At twelve, Emily Parmenter knows alone all too well.
Left mostly to herself after her beautiful young mother disappeared and her
beloved older brother died, Emily is keenly aware of yearning and loss.
Rather than be consumed by sadness, she has built a life around the faded
plantation where her remote father and hunting-obsessed brothers raise the
legendary Lowcountry Boykin hunting spaniels. It is a meager, narrow,
masculine world, but to Emily it has magic: the storied deep-sea dolphins
who come regularly to play in Sweetwater Creek; her extraordinary bond with
the beautiful dogs she trains; her almost mystic communion with her own
spaniel, Elvis; the dreaming old Lowcountry itself. Emily hides from the
dreaded world here. It is enough. And then comes Lulu Foxworth, troubled
daughter of a truly grand plantation, who has run away from her hectic
Charleston debutante season to spend a healing summer with the quiet marshes
and river, and the life-giving dogs. Where Emily's father sees their guest
as an entrée to a society he thought forever out of reach, Emily is at once
threatened and mystified.

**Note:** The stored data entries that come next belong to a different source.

-- ==== Sys2Proof/Machine/Cmd.lean ====
section
/-! DEFINITION. Functions, queues and command contexts: the operations that fetch, complete, freeze, post and squash share
(03_queues.md, 04_tenants.md). -/

namespace Sys2Proof.Machine

/-! ### Functions -/

/-- A number of slots, domains and weights that PFs have at first (04_tenants.md R133). -/
def pfShare : Share := { weight := 64, ksRanges := [(0, 8192)], domains := 2 ^ 256 - 1 }

/-- A function as it stands before anything happened to it: PFs are present, with private resources (R117, R133). -/
def fnDflt (fn : Nat) : Fn :=
  if fn < 4 then { present := true, online := true, nvq := 64, nvi := 65, share := pfShare, inForce := pfShare } else {}

def fnOf (s : State) (fn : Nat) : Fn := tget (fnDflt fn) s.ce.fns fn

def modFn (fn : Nat) (f : Fn → Fn) (s : State) : State :=
  onCe (fun e => { e with fns := tput (fnDflt fn) fn (f (tget (fnDflt fn) e.fns fn)) e.fns }) s

/-- Whether a function index is a PF's; the port of a function; the function indexes of a port's VFs (R115). -/
def isPf (fn : Nat) : Bool := decide (fn < 4)
def portOf (fn : Nat) : Nat := if fn < 4 then fn else (fn - 4) / 512
def vfFn (port v : Nat) : Nat := 4 + 512 * port + (v - 1)
def vfsOf (port : Nat) : List Nat := (List.range 512).map (fun i => 4 + 512 * port + i)

/-- The CNTLID of a function, and the function of a CNTLID (R115). -/
def cntlidOf (fn : Nat) : Nat := if fn < 4 then 1 + fn else 0x1000 + (fn - 4)
def fnOfCntlid (c : Nat) : Option Nat :=
  if 1 ≤ c && c ≤ 4 then some (c - 1) else if 0x1000 ≤ c && c < 0x1800 then some (4 + (c - 0x1000)) else none

/-- Whether a function's controller works: present, online, enabled, ready, not faulted and not being taken away. -/
def fnLive (f : Fn) : Bool := f.present && f.online && f.en && f.rdy && !f.cfs && f.squash.isNone

/-! ### Queues and contexts -/

def qKey (fn q : Nat) : Nat := 65536 * fn + q

def sqOf (s : State) (fn q : Nat) : Option Sq := tfind s.ce.sqs (qKey fn q)
def cqOf (s : State) (fn q : Nat) : Option Cq := tfind s.ce.cqs (qKey fn q)
def modSq (fn q : Nat) (f : Sq → Sq) (s : State) : State := onCe (fun e => { e with sqs := talter (qKey fn q) f e.sqs }) s
def modCq (fn q : Nat) (f : Cq → Cq) (s : State) : State := onCe (fun e => { e with cqs := talter (qKey fn q) f e.cqs }) s

/-- A context that is not FREE. -/
def ctxOf (s : State) (c : Nat) : Option Ctx := tfind s.ce.ctxs c
def modCtx (c : Nat) (f : Ctx → Ctx) (s : State) : State := onCe (fun e => { e with ctxs := talter c f e.ctxs }) s

/-- The first I/O context, the number of contexts (R76), and the index that a tunnelled command takes, which is none of
them (17_attic.md R463). -/
def ioCtx : Nat := 4096
def nCtx : Nat := 131072
def tunnelCtx : Nat := 131072

/-- Free contexts, as CE_CTX_FREE and CE_ADM_FREE show them (R113). -/
def ioFree (s : State) : Nat := (nCtx - ioCtx) - (s.ce.ctxs.filter (fun p => decide (ioCtx ≤ p.1 ∧ p.1 < nCtx))).length
def admFree (s : State) : Nat := ioCtx - (s.ce.ctxs.filter (fun p => decide (p.1 < ioCtx))).length

/-- A context returned to FREE: it leaves the table and its queue. -/
def freeCtx (c : Nat) (s : State) : State :=
  match ctxOf s c with
  | none => s
  | some x =>
    s |> onCe (fun e => { e with ctxs := tdel c e.ctxs })
      |> modSq x.fn x.sqid (fun q => { q with
           live := q.live.filter (fun i => i != c), continuing := q.continuing.filter (fun i => i != c) })

/-- Whether a context was fetched under its function's present generation (R30). -/
def ctxFresh (s : State) (x : Ctx) : Bool := x.fgen == (fnOf s x.fn).gen

/-- Whether a context lies in a queue before another (submission order). -/
def before (l : List Nat) (a b : Nat) : Bool := decide (l.idxOf a < l.idxOf b)

/-! ### Asynchronous events -/

/-- Completion DW0 of an Asynchronous Event Request: type, information and log page. -/
def asyncDw0 (ev : Nat × Nat × Nat) : Nat := ev.1 + 256 * ev.2.1 + 65536 * ev.2.2

/-- The oldest waiting Asynchronous Event Request of a function. -/
def waitingAer (s : State) (fn : Nat) : Option Nat :=
  ((sqOf s fn 0).map (fun q => q.live)).getD [] |>.find? (fun c =>
    match ctxOf s c with
    | some x => x.e.opc == 0x0C && x.st == .started && x.fgen == (fnOf s fn).gen
    | none => false)

/-- An asynchronous event of a function: it completes a waiting request or waits for one (R82). -/
def sendAsync (fn : Nat) (ev : Nat × Nat × Nat) (s : State) : State :=
  match waitingAer s fn with
  | some c => modCtx c (fun x => { x with st := .completed, status := {}, dw0 := asyncDw0 ev }) s
  | none => modFn fn (fun f => { f with asyncEvents := f.asyncEvents ++ [ev] }) s

/-- An asynchronous event sent to every enabled controller. -/
def sendAsyncAll (ev : Nat × Nat × Nat) (s : State) : State :=
  forEach (s.ce.fns.filterMap (fun p => if p.2.en then some p.1 else none)) (fun fn => sendAsync fn ev) s

/-! ### Fixing a status, and freezing (R97, R98) -/

def stOk : Status := { sct := 0, sc := 0 }
def stBadOpcode : Status := { sct := 0, sc := 0x01 }
def stBadField : Status := { sct := 0, sc := 0x02 }
def stAborted : Status := { sct := 0, sc := 0x07 }
def stSqDeleted : Status := { sct := 0, sc := 0x08 }
def stBadNs : Status := { sct := 0, sc := 0x0B }
def stSequence : Status := { sct := 0, sc := 0x0C }
def stProtected : Status := { sct := 0, sc := 0x20 }
def stUnrecovered : Status := { sct := 2, sc := 0x81 }
def stDiscard : Status := { sct := 7, sc := 0xC0 }
def stCapacity : Status := { sct := 7, sc := 0xC1 }
def stKeyExhausted : Status := { sct := 7, sc := 0xC2 }
def stKeyUnavailable : Status := { sct := 7, sc := 0xC3 }
def stAuth : Status := { sct := 7, sc := 0xC4 }
def stGrant : Status := { sct := 7, sc := 0xC5 }
def stDomainFull : Status := { sct := 7, sc := 0xC6 }
def stReplayed : Status := { sct := 7, sc := 0xC7 }

/-- Every status but Success, Command Abort Requested and Append Replayed is freezing (R97). -/
def freezing (st : Status) : Bool := st != stOk && st != stAborted && st != stReplayed

/-- The Freeze Log entry of a freezing command (R100). -/
def freezeEntry (s : State) (c : Nat) (x : Ctx) : Freeze :=
  { ctx := c, cid := x.e.cid, nsid := x.e.nsid, zslba := x.errZone.map (fun z => z * zoneLbas), lba := x.errLba,
    status := x.status, cause := x.cause, opc := x.e.opc, time := s.ck.tb }

/-- The queue of a context whose freezing status has just been fixed freezes, or its freeze moves to an earlier command
(R98). -/
def freezeQueue (c : Nat) (s : State) : State :=
  match ctxOf s c with
  | none => s
  | some x =>
    if x.sqid = 0 || x.tunnel || !freezing x.status then s else
    match sqOf s x.fn x.sqid with
    | none => s
    | some q =>
      if q.deleting.isSome then s else
      let e := freezeEntry s c x
      let ev := raise 97 sevWarning [x.fn, x.sqid, x.status.sct * 256 + x.status.sc]
      match q.frozen with
      | none =>
        let s := s |> modSq x.fn x.sqid (fun q => { q with frozen := some { e with refrozen := q.continuing.contains c } })
                   |> wrb R.ceFrozen 31 true |> ev
        if (fnOf s x.fn).freezeMasked then s
        else s |> modFn x.fn (fun f => { f with freezeMasked := true }) |> sendAsync x.fn (7, 0xC0, 0xC0)
      | some f =>
        if q.live.contains f.ctx && before q.live c f.ctx then
          s |> modSq x.fn x.sqid (fun q => { q with frozen := some { e with time := f.time, refrozen := q.continuing.contains c } }) |> ev
        else s

/-- The response to the NVMe-MI request in progress, on the endpoint that carried it (17_attic.md R465). -/
def miRespond (status : Nat) (data : List Byte) (s : State) : State :=
  match s.att.miCur with
  | none => s
  | some r =>
    let o : MiResp := { endpoint := r.endpoint, status := status, data := data }
    onAtt (fun a => { a with miOut := a.miOut ++ [o], miLast := tset r.endpoint o a.miLast, miCur := none }) s

/-- The response of the management endpoint to a tunnelled command: completion DW0, DW1, DW3 and data (17_attic.md R463). -/
def tunnelReply (x : Ctx) (s : State) : State :=
  miRespond (Config.miStatus 0) (leBytes 4 x.dw0 ++ leBytes 4 x.dw1 ++ leBytes 4 (x.status.sc * 2 ^ 17 + x.status.sct * 2 ^ 25) ++ x.out) s

/-- A context's status fixed (R78): it reaches COMPLETED, and a freezing status freezes its queue. Work of an old function
generation ends without an entry (R30, R134), and a tunnelled command answers its endpoint. -/
def complete (c : Nat) (st : Status) (dw0 dw1 : Nat) (s : State) : State :=
  match ctxOf s c with
  | none => s
  | some x =>
    if x.tunnel then
      s |> tunnelReply { x with status := st, dw0 := dw0, dw1 := dw1 } |> onCe (fun e => { e with ctxs := tdel c e.ctxs })
    else if !ctxFresh s x then freeCtx c s
    else if x.st = .completed then s
    else
      s |> modCtx c (fun x => { x with st := .completed, status := st, dw0 := dw0, dw1 := dw1, inFw := false })
        |> freezeQueue c

/-- Success with no DW0. -/
def succeed (c : Nat) (s : State) : State := complete c stOk 0 0 s

/-- A failure, with its CAUSE (R101) and the zone and LBA that the Freeze Log names. DW0 is 0, that of a Read or Verify too which never began:
the spec gives its MARGIN only where codewords, the Granary or zeros served it (R90; DESIGN CHOICE, notes/assumptions/31.md). -/
def failAt (c : Nat) (st : Status) (cause : Nat) (zone lba : Option Nat) (s : State) : State :=
  s |> modCtx c (fun x => { x with cause := cause, errZone := zone, errLba := lba }) |> complete c st 0 0

/-- A failure with no finer cause and no place. -/
def fail (c : Nat) (st : Status) (s : State) : State := failAt c st 0 none none s

/-- A failed field or opcode check, CAUSE 0x09 (R101). -/
def failField (c : Nat) (s : State) : State := failAt c stBadField 9 none none s

/-- A grant check failed (04_tenants.md R126): status, CAUSE and event source 102. -/
def failGrant (c cause value : Nat) (zone lba : Option Nat) (s : State) : State :=
  match ctxOf s c with
  | none => s
  | some x => s |> raise 102 sevWarning [x.fn, cause, value] |> failAt c stGrant cause zone lba

/-- A command that a STARTED context of an opcode waits for; the meanings of commands run on such contexts only. -/
def startedWith (s : State) (c opc : Nat) : Option Ctx :=
  match ctxOf s c with
  | none => none
  | some x => if x.e.opc = opc && x.st = .started then some x else none

/-- The effect of a command on a STARTED context of an opcode; nothing where there is none. -/
def onStarted (c opc : Nat) (f : Ctx → State → State) (s : State) : State :=
  match startedWith s c opc with
  | none => s
  | some x => f x s

/-- A STARTED admin command of an opcode, and a STARTED I/O command of an opcode; the two sets share opcodes. -/
def onAdmin (c opc : Nat) (f : Ctx → State → State) (s : State) : State :=
  onStarted c opc (fun x s => if x.sqid = 0 || x.tunnel then f x s else s) s
def onIo (c opc : Nat) (f : Ctx → State → State) (s : State) : State :=
  onStarted c opc (fun x s => if x.sqid = 0 || x.tunnel then s else f x s) s

/-- An admin command that may run only on a PF, or tunnelled with PF rights (R110, R463). -/
def pfOnly (c : Nat) (x : Ctx) (f : State → State) (s : State) : State :=
  if isPf x.fn || x.tunnel then f s else fail c stBadOpcode s

/-- An admin command's data and success. -/
def answer (c : Nat) (data : List Byte) (s : State) : State :=
  s |> modCtx c (fun x => { x with out := data }) |> succeed c

/-! ### Mailboxes (14_control.md R396 to R399) -/

def boxFull (s : State) (m : Nat) : Bool := (tget {} s.ctl.boxes m : Mailbox).full

def setFull (m : Nat) (b : Bool) (s : State) : State :=
  onCtl (fun c => { c with boxes := tput {} m { full := b } c.boxes }) s

/-- The 64 bytes of a submission queue entry. -/
def sqeBytes (e : Entry) : List Byte :=
  leBytes 1 e.opc ++ leBytes 1 (e.fuse % 4 + 64 * e.psdt) ++ leBytes 2 e.cid ++ leBytes 4 e.nsid ++ leBytes 4 e.cdw2 ++ leBytes 4 e.cdw3 ++
  leBytes 8 e.mptr ++ leBytes 8 e.prp1 ++ leBytes 8 e.prp2 ++ leBytes 4 e.cdw10 ++ leBytes 4 e.cdw11 ++ leBytes 4 e.cdw12 ++
  leBytes 4 e.cdw13 ++ leBytes 4 e.cdw14 ++ leBytes 4 e.cdw15

/-- The tag of a message about a context (R398). -/
def mbTag (c fn fgen epoch typ : Nat) : Nat := c + fn * 2 ^ 17 + fgen * 2 ^ 29 + epoch * 2 ^ 37 + typ * 2 ^ 53

/-- A message put into a mailbox, and its doorbell: the sender writes DATA and TAG and the mailbox becomes FULL (R396). -/
def mbPut (m : Nat) (data : List Byte) (tag : Nat) (s : State) : State :=
  s |> forEach (List.range 16) (fun w => wr (R.mbData m w) (fieldAt data (4 * w) 4))
    |> wr (R.mbTag m) tag |> setFull m true

/-- The message type of a context in firmware: admin 0, I/O exception 1, firmware-run I/O 2 (R398). -/
def mbType (c : Nat) (x : Ctx) : Nat :=
  if c < ioCtx then 0
  else if x.e.opc = 0x19 || x.e.opc = 0x79 || x.e.opc = 0x7A || x.e.opc = 0x81 || x.e.opc = 0x85 then 2 else 1

/-- The command engine sends the next waiting message to a cluster once its mailbox is EMPTY (R396, R397): an abort notice first. -/
def mbPump (cluster : Nat) (s : State) : State :=
  if boxFull s cluster then s else
  match s.ce.notices.find? (fun n => n.1 == cluster) with
  | some n => s |> onCe (fun e => { e with notices := e.notices.erase n }) |> mbPut cluster (sqeBytes n.2.1) n.2.2
  | none =>
  match s.ce.ctxs.find? (fun p => p.2.inFw && !p.2.mbSent && p.1 < nCtx &&
      ((sqOf s p.2.fn p.2.sqid).map (fun q => q.home)).getD 0 == cluster) with
  | none => s
  | some (c, x) => s |> mbPut cluster (sqeBytes x.e) (mbTag c x.fn x.fgen x.epoch (mbType c x))
                     |> modCtx c (fun x => { x with mbSent := true })

/-- A context handed to firmware, keeping its place (01_architecture.md R24): its message goes to its home cluster. -/
def toFirmware (c : Nat) (s : State) : State :=
  match ctxOf s c with
  | none => s
  | some x =>
    s |> modCtx c (fun x => { x with inFw := true, mbSent := false })
      |> mbPump (((sqOf s x.fn x.sqid).map (fun q => q.home)).getD 0)

/-- An abort notice, TYPE 3, about a command that has been handed to firmware (R397, R398); one whose message has not gone yet needs none. -/
def noticeAbort (c : Nat) (x : Ctx) (s : State) : State :=
  if !(x.inFw && x.mbSent) then s else
  let home := ((sqOf s x.fn x.sqid).map (fun q => q.home)).getD 0
  s |> onCe (fun e => { e with notices := e.notices ++ [(home, (x.e, mbTag c x.fn x.fgen x.epoch 3))] }) |> mbPump home

/-! ### Data structures -/

/-- A log page or data structure cut at an offset and a length in dwords (Get Log Page LPO, NUMD). -/
def logPart (x : Ctx) (data : List Byte) : List Byte :=
  let numd := x.e.cdw10 / 65536 + (x.e.cdw11 % 65536) * 65536 + 1
  bytesAt data (x.e.cdw12 + x.e.cdw13 * 4294967296) (4 * numd)

end Sys2Proof.Machine
end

Lulu has a powerful enchantment of her own, and
this, along with the dark, crippling secret she brings with her, will
inevitably blow Emily's magical water world apart and let the real one in --
but at a terrible price.
'Filled with the lushness of the Low Country, this coming-of-age
story, with its haunting, lyrical prose and complex characters who inspire
emotions ranging from anger to empathy, will captivate any reader.' -
Booklist.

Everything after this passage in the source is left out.